> TASK BRIEF: Return, exactly and in full, the lines of the records below starting at the one with "(20_memory.md, 45_control.md) -/" and ending at the one with "write while busy is dropped. -/", and no other lines.

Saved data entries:
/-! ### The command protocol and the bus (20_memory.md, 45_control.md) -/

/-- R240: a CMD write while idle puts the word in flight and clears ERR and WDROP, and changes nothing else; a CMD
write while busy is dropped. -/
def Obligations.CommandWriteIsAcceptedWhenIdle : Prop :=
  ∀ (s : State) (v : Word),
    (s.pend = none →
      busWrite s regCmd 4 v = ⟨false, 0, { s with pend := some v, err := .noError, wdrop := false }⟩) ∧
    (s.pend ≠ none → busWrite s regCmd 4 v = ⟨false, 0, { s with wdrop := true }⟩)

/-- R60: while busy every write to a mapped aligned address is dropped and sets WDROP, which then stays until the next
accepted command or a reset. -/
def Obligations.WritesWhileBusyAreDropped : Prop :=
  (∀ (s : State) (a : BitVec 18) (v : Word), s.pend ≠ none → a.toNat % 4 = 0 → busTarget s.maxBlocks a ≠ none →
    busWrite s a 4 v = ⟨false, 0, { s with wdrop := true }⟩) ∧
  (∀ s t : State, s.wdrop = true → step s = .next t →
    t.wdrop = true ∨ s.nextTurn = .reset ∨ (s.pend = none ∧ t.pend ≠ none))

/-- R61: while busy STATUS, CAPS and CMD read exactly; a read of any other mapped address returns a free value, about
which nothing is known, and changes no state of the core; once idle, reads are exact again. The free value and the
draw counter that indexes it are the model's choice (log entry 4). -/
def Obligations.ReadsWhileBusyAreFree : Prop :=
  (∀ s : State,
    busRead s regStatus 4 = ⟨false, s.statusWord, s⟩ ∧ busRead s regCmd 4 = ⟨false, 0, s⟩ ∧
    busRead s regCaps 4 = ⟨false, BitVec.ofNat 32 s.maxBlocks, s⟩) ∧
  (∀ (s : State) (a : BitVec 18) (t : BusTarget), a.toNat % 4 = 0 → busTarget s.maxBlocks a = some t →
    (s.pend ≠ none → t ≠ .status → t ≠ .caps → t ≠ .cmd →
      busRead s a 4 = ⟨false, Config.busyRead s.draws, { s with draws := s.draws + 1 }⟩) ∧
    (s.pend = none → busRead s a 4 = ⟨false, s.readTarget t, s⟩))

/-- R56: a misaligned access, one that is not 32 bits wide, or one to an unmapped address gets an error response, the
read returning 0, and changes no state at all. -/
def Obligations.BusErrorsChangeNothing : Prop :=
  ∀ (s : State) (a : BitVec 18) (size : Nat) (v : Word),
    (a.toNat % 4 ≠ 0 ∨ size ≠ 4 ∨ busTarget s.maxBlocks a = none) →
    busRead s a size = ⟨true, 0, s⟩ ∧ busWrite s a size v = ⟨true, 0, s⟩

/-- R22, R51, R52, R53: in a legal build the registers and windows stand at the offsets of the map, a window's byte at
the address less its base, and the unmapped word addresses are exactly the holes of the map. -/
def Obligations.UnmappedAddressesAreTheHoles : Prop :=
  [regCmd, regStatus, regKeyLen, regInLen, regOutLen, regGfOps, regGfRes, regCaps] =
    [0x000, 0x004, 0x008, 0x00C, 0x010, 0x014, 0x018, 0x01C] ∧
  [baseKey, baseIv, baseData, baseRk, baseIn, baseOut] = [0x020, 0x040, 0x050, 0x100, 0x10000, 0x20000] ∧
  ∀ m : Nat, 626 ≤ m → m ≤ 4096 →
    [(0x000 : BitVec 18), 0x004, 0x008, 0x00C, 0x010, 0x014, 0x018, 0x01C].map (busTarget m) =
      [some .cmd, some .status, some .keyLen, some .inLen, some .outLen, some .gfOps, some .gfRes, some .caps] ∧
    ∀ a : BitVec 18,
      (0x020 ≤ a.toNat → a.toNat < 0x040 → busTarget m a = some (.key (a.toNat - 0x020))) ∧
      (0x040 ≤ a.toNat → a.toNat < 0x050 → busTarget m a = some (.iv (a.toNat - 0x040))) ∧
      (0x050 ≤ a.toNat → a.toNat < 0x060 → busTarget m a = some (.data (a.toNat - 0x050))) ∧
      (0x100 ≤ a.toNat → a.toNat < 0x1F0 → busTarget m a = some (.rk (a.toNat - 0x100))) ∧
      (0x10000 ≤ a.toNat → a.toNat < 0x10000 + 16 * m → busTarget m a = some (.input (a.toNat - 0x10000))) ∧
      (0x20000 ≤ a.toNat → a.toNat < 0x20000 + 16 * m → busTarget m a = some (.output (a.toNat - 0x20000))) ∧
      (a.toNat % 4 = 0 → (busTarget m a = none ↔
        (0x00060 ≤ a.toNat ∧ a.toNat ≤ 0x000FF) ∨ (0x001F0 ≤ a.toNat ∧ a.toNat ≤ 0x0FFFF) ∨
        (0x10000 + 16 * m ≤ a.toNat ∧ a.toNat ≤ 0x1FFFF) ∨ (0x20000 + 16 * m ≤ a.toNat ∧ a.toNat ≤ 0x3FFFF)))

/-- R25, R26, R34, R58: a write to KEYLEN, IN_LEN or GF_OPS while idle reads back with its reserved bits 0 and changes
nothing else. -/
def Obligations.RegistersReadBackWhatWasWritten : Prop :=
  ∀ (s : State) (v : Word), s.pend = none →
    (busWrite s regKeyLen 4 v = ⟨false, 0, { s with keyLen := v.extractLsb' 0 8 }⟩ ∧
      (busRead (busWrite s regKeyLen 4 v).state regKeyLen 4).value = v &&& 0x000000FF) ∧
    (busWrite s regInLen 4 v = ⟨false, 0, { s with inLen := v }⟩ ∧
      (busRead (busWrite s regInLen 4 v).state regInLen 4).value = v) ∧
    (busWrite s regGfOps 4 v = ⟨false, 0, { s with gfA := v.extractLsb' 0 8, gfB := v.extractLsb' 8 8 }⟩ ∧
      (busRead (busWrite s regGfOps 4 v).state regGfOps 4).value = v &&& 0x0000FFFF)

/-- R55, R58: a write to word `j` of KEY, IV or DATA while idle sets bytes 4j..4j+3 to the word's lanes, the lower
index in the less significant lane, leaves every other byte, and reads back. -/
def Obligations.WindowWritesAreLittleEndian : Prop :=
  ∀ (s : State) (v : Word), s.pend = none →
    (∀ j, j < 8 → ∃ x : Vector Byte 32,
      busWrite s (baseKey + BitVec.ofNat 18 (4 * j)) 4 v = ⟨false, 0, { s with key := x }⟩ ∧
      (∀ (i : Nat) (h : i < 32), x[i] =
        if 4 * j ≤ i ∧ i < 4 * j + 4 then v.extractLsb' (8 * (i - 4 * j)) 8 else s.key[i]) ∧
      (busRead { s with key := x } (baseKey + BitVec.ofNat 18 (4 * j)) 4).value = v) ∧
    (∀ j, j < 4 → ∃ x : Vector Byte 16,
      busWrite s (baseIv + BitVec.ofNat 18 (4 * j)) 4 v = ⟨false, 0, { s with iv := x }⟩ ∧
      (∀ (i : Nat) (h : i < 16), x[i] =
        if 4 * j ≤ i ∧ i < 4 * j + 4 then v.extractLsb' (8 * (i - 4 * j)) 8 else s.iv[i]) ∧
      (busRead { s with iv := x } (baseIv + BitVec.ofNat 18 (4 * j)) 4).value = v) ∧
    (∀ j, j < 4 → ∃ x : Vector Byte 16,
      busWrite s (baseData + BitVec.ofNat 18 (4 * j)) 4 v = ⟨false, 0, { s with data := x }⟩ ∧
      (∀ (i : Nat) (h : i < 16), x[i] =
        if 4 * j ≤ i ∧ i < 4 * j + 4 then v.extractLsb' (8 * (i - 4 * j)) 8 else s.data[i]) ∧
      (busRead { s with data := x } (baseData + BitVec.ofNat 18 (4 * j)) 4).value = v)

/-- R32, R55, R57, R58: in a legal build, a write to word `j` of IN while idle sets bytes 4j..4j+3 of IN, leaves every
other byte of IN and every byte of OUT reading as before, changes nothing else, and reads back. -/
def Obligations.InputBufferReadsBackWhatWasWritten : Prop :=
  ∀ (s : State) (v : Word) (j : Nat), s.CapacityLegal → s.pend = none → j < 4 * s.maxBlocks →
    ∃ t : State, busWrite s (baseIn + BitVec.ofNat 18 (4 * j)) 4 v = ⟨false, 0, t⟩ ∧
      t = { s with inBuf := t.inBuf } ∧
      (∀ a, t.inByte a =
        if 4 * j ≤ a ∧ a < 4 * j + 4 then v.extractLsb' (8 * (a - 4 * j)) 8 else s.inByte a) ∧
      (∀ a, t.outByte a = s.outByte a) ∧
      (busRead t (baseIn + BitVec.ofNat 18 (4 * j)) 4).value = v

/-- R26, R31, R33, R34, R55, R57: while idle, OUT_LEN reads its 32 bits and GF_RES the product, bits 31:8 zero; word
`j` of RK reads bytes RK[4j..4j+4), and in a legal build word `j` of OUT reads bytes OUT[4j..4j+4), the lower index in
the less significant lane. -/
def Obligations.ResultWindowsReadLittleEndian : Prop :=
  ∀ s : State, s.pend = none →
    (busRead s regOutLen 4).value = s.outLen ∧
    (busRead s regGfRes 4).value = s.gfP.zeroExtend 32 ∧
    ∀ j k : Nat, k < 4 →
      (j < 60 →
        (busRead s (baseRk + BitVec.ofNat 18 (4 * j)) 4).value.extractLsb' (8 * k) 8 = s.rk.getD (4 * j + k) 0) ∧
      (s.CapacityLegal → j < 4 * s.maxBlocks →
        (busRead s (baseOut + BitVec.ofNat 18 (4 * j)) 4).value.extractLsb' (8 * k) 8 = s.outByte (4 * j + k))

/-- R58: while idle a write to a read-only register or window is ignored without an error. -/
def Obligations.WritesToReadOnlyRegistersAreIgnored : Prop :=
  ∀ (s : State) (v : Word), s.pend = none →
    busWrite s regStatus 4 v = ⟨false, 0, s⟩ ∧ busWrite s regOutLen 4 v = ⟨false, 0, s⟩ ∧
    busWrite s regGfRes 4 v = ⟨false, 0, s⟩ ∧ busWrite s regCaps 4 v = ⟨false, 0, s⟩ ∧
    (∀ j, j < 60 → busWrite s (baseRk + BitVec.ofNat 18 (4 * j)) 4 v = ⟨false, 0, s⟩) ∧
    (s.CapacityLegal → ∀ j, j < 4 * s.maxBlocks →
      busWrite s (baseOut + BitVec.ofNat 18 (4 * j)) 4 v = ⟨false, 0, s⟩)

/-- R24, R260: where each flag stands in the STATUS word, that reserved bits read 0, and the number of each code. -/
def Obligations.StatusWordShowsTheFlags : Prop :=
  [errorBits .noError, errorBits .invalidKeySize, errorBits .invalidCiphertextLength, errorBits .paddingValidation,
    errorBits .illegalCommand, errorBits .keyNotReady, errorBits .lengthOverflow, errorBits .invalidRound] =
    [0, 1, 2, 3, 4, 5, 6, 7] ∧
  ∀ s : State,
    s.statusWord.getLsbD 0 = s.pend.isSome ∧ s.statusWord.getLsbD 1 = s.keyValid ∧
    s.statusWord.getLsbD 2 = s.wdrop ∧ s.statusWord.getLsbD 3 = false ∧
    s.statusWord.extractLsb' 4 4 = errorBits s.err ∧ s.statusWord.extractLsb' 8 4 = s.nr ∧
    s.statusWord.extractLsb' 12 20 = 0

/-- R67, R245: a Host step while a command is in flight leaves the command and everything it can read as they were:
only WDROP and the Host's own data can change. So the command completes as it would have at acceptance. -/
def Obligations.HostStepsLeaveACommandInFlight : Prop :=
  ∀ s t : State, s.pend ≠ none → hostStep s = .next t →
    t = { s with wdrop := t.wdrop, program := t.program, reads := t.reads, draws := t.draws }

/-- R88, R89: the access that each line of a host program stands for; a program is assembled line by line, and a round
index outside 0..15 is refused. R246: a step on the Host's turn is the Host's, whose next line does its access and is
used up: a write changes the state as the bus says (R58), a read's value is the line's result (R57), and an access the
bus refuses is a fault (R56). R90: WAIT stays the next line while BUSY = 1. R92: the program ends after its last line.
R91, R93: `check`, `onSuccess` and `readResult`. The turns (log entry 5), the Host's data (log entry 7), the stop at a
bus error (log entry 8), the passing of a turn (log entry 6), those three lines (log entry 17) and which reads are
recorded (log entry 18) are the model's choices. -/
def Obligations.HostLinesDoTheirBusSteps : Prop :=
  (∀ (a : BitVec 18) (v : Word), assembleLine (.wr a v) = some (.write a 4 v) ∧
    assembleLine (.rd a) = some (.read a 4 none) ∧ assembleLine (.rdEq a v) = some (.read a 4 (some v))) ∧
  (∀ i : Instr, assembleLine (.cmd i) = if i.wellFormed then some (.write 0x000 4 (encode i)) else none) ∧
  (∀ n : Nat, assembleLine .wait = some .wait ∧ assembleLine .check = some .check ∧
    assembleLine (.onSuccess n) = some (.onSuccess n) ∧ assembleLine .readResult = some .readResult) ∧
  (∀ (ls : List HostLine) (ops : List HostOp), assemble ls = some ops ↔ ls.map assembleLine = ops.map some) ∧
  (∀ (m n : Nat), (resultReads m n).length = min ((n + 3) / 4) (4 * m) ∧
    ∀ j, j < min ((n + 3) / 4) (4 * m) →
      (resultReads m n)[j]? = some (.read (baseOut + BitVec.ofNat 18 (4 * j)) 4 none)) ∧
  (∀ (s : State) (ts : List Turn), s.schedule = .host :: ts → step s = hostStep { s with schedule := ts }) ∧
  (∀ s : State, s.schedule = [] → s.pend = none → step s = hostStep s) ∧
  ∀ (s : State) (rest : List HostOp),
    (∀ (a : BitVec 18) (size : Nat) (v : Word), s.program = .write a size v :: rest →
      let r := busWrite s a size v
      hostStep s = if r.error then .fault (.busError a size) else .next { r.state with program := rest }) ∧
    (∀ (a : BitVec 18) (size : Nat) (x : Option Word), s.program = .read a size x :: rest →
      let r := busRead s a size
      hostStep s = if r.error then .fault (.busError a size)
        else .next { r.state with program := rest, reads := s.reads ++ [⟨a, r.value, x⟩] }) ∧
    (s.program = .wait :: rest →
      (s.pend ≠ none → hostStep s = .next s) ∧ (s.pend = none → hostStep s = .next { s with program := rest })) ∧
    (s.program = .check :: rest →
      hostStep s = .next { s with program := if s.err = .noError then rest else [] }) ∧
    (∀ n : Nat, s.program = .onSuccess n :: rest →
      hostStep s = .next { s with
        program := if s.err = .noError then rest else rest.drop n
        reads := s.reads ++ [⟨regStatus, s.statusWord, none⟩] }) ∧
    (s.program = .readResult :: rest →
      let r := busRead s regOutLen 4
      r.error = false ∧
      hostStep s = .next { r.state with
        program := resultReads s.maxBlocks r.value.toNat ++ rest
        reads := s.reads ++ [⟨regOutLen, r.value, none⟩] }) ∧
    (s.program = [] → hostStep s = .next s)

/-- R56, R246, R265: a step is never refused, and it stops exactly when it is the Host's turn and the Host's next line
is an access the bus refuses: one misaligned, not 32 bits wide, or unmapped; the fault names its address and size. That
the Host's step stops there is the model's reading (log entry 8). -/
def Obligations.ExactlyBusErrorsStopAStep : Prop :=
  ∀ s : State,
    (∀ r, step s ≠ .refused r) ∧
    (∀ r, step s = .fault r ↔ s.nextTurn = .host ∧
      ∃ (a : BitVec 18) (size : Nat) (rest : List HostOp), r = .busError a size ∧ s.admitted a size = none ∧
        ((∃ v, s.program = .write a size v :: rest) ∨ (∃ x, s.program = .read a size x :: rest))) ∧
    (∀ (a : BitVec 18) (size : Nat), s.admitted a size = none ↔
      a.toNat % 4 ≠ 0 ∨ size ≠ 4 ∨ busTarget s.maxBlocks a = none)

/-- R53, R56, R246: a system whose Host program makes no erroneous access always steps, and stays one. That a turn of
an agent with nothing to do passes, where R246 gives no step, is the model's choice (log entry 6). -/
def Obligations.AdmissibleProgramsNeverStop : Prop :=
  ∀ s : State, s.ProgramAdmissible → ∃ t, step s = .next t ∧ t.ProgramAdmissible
--
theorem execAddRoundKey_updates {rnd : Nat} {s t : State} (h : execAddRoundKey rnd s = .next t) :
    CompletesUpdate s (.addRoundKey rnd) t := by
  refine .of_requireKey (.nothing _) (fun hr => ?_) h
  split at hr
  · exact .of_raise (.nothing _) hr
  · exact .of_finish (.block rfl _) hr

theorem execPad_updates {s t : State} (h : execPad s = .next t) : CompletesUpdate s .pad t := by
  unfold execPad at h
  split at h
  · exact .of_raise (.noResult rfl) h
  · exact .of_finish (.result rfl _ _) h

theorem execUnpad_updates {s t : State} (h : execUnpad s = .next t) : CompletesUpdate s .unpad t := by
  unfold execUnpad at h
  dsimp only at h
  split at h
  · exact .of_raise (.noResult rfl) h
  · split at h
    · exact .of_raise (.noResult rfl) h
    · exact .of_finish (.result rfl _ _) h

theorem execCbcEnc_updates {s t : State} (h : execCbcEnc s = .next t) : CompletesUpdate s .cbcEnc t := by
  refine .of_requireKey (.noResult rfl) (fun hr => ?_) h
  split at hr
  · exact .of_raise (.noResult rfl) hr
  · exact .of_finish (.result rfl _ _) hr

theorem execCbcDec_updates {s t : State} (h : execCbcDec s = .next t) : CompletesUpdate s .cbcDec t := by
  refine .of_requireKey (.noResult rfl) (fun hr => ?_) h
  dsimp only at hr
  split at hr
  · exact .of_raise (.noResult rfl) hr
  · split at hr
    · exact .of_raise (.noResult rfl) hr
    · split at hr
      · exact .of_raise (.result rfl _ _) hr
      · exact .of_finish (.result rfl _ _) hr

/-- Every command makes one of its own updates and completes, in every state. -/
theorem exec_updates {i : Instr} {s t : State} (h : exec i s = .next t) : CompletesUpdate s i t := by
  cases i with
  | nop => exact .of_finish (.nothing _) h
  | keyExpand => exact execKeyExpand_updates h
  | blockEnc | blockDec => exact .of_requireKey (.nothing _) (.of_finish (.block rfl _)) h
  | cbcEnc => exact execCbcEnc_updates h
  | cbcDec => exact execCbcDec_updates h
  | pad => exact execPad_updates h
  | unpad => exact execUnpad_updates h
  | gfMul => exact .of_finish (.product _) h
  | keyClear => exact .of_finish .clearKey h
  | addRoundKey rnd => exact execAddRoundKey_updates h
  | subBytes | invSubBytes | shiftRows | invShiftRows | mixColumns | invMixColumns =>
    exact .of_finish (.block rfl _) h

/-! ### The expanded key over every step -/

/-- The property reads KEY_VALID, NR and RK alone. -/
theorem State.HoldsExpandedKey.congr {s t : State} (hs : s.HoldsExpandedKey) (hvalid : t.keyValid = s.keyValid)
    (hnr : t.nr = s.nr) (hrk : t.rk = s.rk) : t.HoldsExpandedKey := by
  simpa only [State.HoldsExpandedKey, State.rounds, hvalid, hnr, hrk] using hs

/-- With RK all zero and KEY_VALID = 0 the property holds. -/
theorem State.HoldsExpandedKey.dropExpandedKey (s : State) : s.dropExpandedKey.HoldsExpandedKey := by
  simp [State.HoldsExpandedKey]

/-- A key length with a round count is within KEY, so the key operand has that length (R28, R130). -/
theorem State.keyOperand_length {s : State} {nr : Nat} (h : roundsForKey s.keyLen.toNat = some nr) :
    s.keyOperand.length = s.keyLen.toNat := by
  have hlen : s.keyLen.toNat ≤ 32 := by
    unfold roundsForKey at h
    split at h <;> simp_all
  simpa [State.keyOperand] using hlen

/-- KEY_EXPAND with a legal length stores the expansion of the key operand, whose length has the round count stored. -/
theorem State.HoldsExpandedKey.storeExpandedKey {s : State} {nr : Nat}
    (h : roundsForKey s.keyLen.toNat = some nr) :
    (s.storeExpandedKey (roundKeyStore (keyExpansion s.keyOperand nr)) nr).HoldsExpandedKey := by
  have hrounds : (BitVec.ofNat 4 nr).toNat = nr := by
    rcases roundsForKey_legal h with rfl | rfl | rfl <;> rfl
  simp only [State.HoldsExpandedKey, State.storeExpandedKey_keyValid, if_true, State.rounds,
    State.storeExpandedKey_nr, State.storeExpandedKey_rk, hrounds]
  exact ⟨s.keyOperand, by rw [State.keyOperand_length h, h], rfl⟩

> EXERCISE OUTPUT:
/-! ### The command protocol and the bus (20_memory.md, 45_control.md) -/

/-- R240: a CMD write while idle puts the word in flight and clears ERR and WDROP, and changes nothing else; a CMD
write while busy is dropped. -/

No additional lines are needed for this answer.